A new relationship with animals, nature and each other.

Better News for Sharks

Things may be looking up for sharks, and it won’t be a moment too soon.

Addressing the billion-dollar global trade in shark fins, the California Senate has voted to ban the sale or possession of these body parts.

It’s a brutal industry, in which these animals are fished out of the water to have their fins cut off, and are then thrown back in the sea to die. The fins are used to make shark fin soup, which is considered trendy.

The Bahamas and Honduras have prohibited shark fishing. Several Western Pacific island nations, including Palau, Micronesia and the Marshall Islands, have banned shark fishing. And there’s a small but growing campaign in several Asian countries to bring an end to shark finning.
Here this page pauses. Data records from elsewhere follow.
@[simp] theorem State.writeData_nil (s : State) (c : CellIx) : s.writeData c [] = s := rfl
@[simp] theorem State.writeData_cons (s : State) (c : CellIx) (d : Nat × List Byte) (l : List (Nat × List Byte)) :
    s.writeData c (d :: l) = (s.writeCell c d.1 d.2).writeData c l := rfl

/-- Result data changes the store alone. -/
theorem State.writeData_eq (s : State) (c : CellIx) (l : List (Nat × List Byte)) :
    s.writeData c l = { s with store := (s.writeData c l).store } := by
  induction l generalizing s with
  | nil => rfl
  | cons d l ih => rw [writeData_cons, ih]; rfl

/-- A result is its data, then the code, detail and index, then the state byte, then the DONE SUMMARY bit. -/
theorem State.writeResult_steps (s : State) (c : CellIx) (r : Result) :
    s.writeResult c r =
      { (((s.writeData c r.data).writeCell c 4 ([r.code.byte, r.detail] ++ le16 r.index)).writeCell c 0 [cellDone]) with
        port := s.port.setDone c } := by
  have h : (s.writeData c r.data).port = s.port := by rw [State.writeData_eq]
  show { (((s.writeData c r.data).writeCell c 4 ([r.code.byte, r.detail] ++ le16 r.index)).writeCell c 0 [cellDone]) with
        port := (s.writeData c r.data).port.setDone c } = _
  rw [h]

/-- A result changes the store and the port alone. -/
theorem State.writeResult_eq (s : State) (c : CellIx) (r : Result) :
    s.writeResult c r = { s with store := (s.writeResult c r).store, port := s.port.setDone c } := by
  rw [State.writeResult_steps, State.writeData_eq]; rfl

@[simp] theorem State.writeResult_port (s : State) (c : CellIx) (r : Result) : (s.writeResult c r).port = s.port.setDone c := by
  rw [State.writeResult_eq]
@[simp] theorem State.writeResult_pending (s : State) (c : CellIx) (r : Result) : (s.writeResult c r).pending = s.pending := by
  rw [State.writeResult_eq]
@[simp] theorem State.writeResult_phase (s : State) (c : CellIx) (r : Result) : (s.writeResult c r).phase = s.phase := by
  rw [State.writeResult_eq]
@[simp] theorem State.writeResult_board (s : State) (c : CellIx) (r : Result) : (s.writeResult c r).board = s.board := by
  rw [State.writeResult_eq]
@[simp] theorem State.writeResult_walker (s : State) (c : CellIx) (r : Result) : (s.writeResult c r).walker = s.walker := by
  rw [State.writeResult_eq]
@[simp] theorem State.writeResult_mlc (s : State) (c : CellIx) (r : Result) : (s.writeResult c r).mlc = s.mlc := by
  rw [State.writeResult_eq]
@[simp] theorem State.writeResult_chips (s : State) (c : CellIx) (r : Result) : (s.writeResult c r).chips = s.chips := by
  rw [State.writeResult_eq]
@[simp] theorem State.writeResult_heldSlots (s : State) (c : CellIx) (r : Result) :
    (s.writeResult c r).heldSlots = s.heldSlots := by rw [State.writeResult_eq]
@[simp] theorem State.writeResult_emptySlots (s : State) (c : CellIx) (r : Result) :
    (s.writeResult c r).emptySlots = s.emptySlots := by rw [State.writeResult_eq]
@[simp] theorem State.writeResult_release (s : State) (c : CellIx) (r : Result) : (s.writeResult c r).release = s.release := by
  rw [State.writeResult_eq]
@[simp] theorem State.writeResult_loans (s : State) (c : CellIx) (r : Result) : (s.writeResult c r).loans = s.loans := by
  rw [State.writeResult_eq]
@[simp] theorem State.writeResult_poster (s : State) (c : CellIx) (r : Result) : (s.writeResult c r).poster = s.poster := by
  rw [State.writeResult_eq]
@[simp] theorem State.writeResult_counters (s : State) (c : CellIx) (r : Result) :
    (s.writeResult c r).counters = s.counters := by rw [State.writeResult_eq]
@[simp] theorem State.writeResult_params (s : State) (c : CellIx) (r : Result) : (s.writeResult c r).params = s.params := by
  rw [State.writeResult_eq]

/-- The bytes of a result: the state byte, code, detail and index; any other byte is as the data left it. -/
theorem State.byte_writeResult (s : State) (c : CellIx) (r : Result) (x : Nat) (h : ¬ inResult c x) :
    (s.writeResult c r).byte x = (s.writeData c r.data).byte x := by
  rw [State.writeResult_steps]
  unfold inResult inBlock at h
  show (((s.writeData c r.data).writeCell c 4 _).writeCell c 0 _).byte x = _
  rw [State.byte_writeCell_outside, State.byte_writeCell_outside]
  · show x < _ ∨ cellBase c + 4 + 4 ≤ x; omega
  · show x < _ ∨ cellBase c + 0 + 1 ≤ x; omega

/-- A result without data leaves every byte but its own. -/
theorem State.byte_writeResult_plain (s : State) (c : CellIx) (r : Result) (hd : r.data = []) (x : Nat)
    (h : ¬ inResult c x) : (s.writeResult c r).byte x = s.byte x := by
  rw [State.byte_writeResult s c r x h, hd]; rfl

/-- The data of a result with one run of bytes, past the cell's first eight bytes. -/
theorem State.byte_writeResult_data (s : State) (c : CellIx) (r : Result) (off : Nat) (bs : List Byte)
    (hd : r.data = [(off, bs)]) (ho : 8 ≤ off) (j : Nat) (h : j < bs.length) :
    (s.writeResult c r).byte (cellBase c + off + j) = bs[j] := by
  rw [State.byte_writeResult _ _ _ _ (by unfold inResult inBlock; omega), hd, State.writeData_cons, State.writeData_nil]
  exact State.byte_writeCell_inside s c off bs j h

/-- A result with one run of data leaves every byte but its own and the run's. -/
theorem State.byte_writeResult_other (s : State) (c : CellIx) (r : Result) (off : Nat) (bs : List Byte)
    (hd : r.data = [(off, bs)]) (x : Nat) (h : ¬ inResult c x) (h' : ¬ inBlock (cellBase c + off) bs.length x) :
    (s.writeResult c r).byte x = s.byte x := by
  rw [State.byte_writeResult _ _ _ _ h, hd, State.writeData_cons, State.writeData_nil]
  unfold inBlock at h'
  exact State.byte_writeCell_outside s c off bs x (by omega)

/-- A result leaves its code, detail and index, its cell DONE and its DONE SUMMARY bit set. -/
theorem State.holdsResult_writeResult (s : State) (c : CellIx) (r : Result) :
    (s.writeResult c r).holdsResult c r.code r.detail r.index := by
  have h4 : ∀ j (hj : j < 4), (s.writeResult c r).byte (cellBase c + 4 + j) = ([r.code.byte, r.detail] ++ le16 r.index)[j]'hj := by
    intro j hj
    rw [State.writeResult_steps]
    show (((s.writeData c r.data).writeCell c 4 _).writeCell c 0 _).byte _ = _
    rw [State.byte_writeCell_outside _ _ _ _ _ (by right; show cellBase c + 0 + 1 ≤ _; omega)]
    exact State.byte_writeCell_inside _ c 4 ([r.code.byte, r.detail] ++ le16 r.index) j hj
  refine ⟨?_, h4 0 (by omega), h4 1 (by omega), ?_, ?_⟩
  · rw [State.writeResult_steps]
    exact State.byte_writeCell_inside _ c 0 [cellDone] 0 (by simp)
  · have e : half ((s.writeResult c r).cellByte c) 6 =
        (s.writeResult c r).byte (cellBase c + 4 + 3) ++ (s.writeResult c r).byte (cellBase c + 4 + 2) := rfl
    rw [e, h4 3 (by omega), h4 2 (by omega)]
    exact half_le16 r.index
  · rw [State.writeResult_port]
    show (s.port.doneSummary ||| BitVec.twoPow 32 c.val).getLsbD c.val = true
    rw [BitVec.getLsbD_or, BitVec.getLsbD_twoPow]; simp
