theorem test_meets_RoundStarts :
    let s : State := { running with mlc := { running.mlc with roundTimer := .running 250 } }
    let lost := s.modModule 3 (fun e => { e with state := .lost, rounds := 7 })
    (lost.quiet) ∧ lost.mlc.roundTimer = .running 250 ∧ lost.mlc.round = none ∧ lost.params.measureGroups = 1 ∧
    (lost.modEntry 0).state = .online ∧ (lost.modEntry 0).surveying = false ∧ (lost.modEntry 3).state = .lost ∧
    (lost.modEntry 3).rounds = 7 ∧ (inRound (aRound .measure [0] []) s).mlc.round ≠ none := by
  refine ⟨rfl, ?_⟩; decide +kernel

theorem test_meets_ReleaseTimedEvents :
    let s := fun (y : Context) (st : SlotState) (l : Latch) (lamp : Lamp) =>
      inCtx y (slot75 { emptySlot with state := st, latch := l, lamp := lamp, key := 7 })
    let open_ := { aCtx .opened with timer := true }
    let settled := { aCtx .relatching with settle := some 1 }
    (s open_ .releasing .opened .flash).quiet ∧ (s open_ .releasing .opened .flash).ctx 2 = some open_ ∧
    ((s open_ .releasing .opened .flash).modEntry (moduleOf 75)).state = .online ∧
    ((s open_ .releasing .opened .flash).chip 75).latchOut = none ∧ (s open_ .releasing .opened .flash).mlc.queue = [] ∧
    ((s open_ .releasing .opened .flash).slot 75).latch = .opened ∧ ((s open_ .releasing .opened .flash).slot 75).lamp = .flash ∧
    (s settled .relatching .closed .off).ctx 2 = some settled ∧
    ((s settled .relatching .closed .off).slot 75).state = .relatching ∧ ((s settled .relatching .closed .off).slot 75).lamp = .off ∧
    ({ running with release := { running.release with roundEnds := 7 } } : State).release.roundEnds = 7 := by
  refine ⟨rfl, ?_⟩; decide +kernel

/-- Seconds 58 and 59; the clock not set; a rebuild running; entries in the list and none. -/
theorem test_meets_ClockTicks :
    let s := fun (n : Nat) (l : Loans) => ({ running with loans := { l with second := n } } : State)
    let due := { running.loans with due := [⟨7, 100⟩] }
    let counting := (running.counters.map (fun c => { c with accumulate := true, kinds := 4 }))
    (s 58 due).loans.second < 59 ∧ (s 59 due).loans.second = 59 ∧ (s 59 due).loans.clockSet = true ∧ (s 59 due).loans.due ≠ [] ∧
    (s 59 due).loans.pass = none ∧ (s 59 due).loans.rebuild = none ∧ (s 59 Loans.reset).loans.clockSet = false ∧
    (s 59 running.loans).loans.due = [] ∧ (s 59 { due with rebuild := some 0 }).loans.rebuild ≠ none ∧
    ((4, 0) ∈ [(0, 0), (1, 0), (2, 0), (3, 384), (4, 0)]) ∧ counting[7].accumulate = true ∧
    running.counters[7].accumulate = false := by decide +kernel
The Independent newspaper has a story on the Dive Tribe, an environmental group that buys baby sharks back from markets and restaurants in Thailand and returns them to the ocean. The story also quotes the maritime conservation group Oceana as saying that up to 73 million sharks are finned each year around the world, depleting many populations by as much as 90 percent.

And the New York Times talks about the new bill in California, now awaiting Gov. Jerry Brown’s signature, and other initiatives. The article notes that the Food Network recently removed all shark recipes from its offerings, and that celebrity chef Gordon Ramsay has been pressing Chinese restaurants in London to renounce the soup this year.

Asian celebrities, including basketball star Yao Ming, have joined in the campaign, as in this video spot:

What you can do: If you find yourself in a restaurant where shark fin soup is on the menu, tell the manager you’ve decided not to eat there (and why), and go to another restaurant.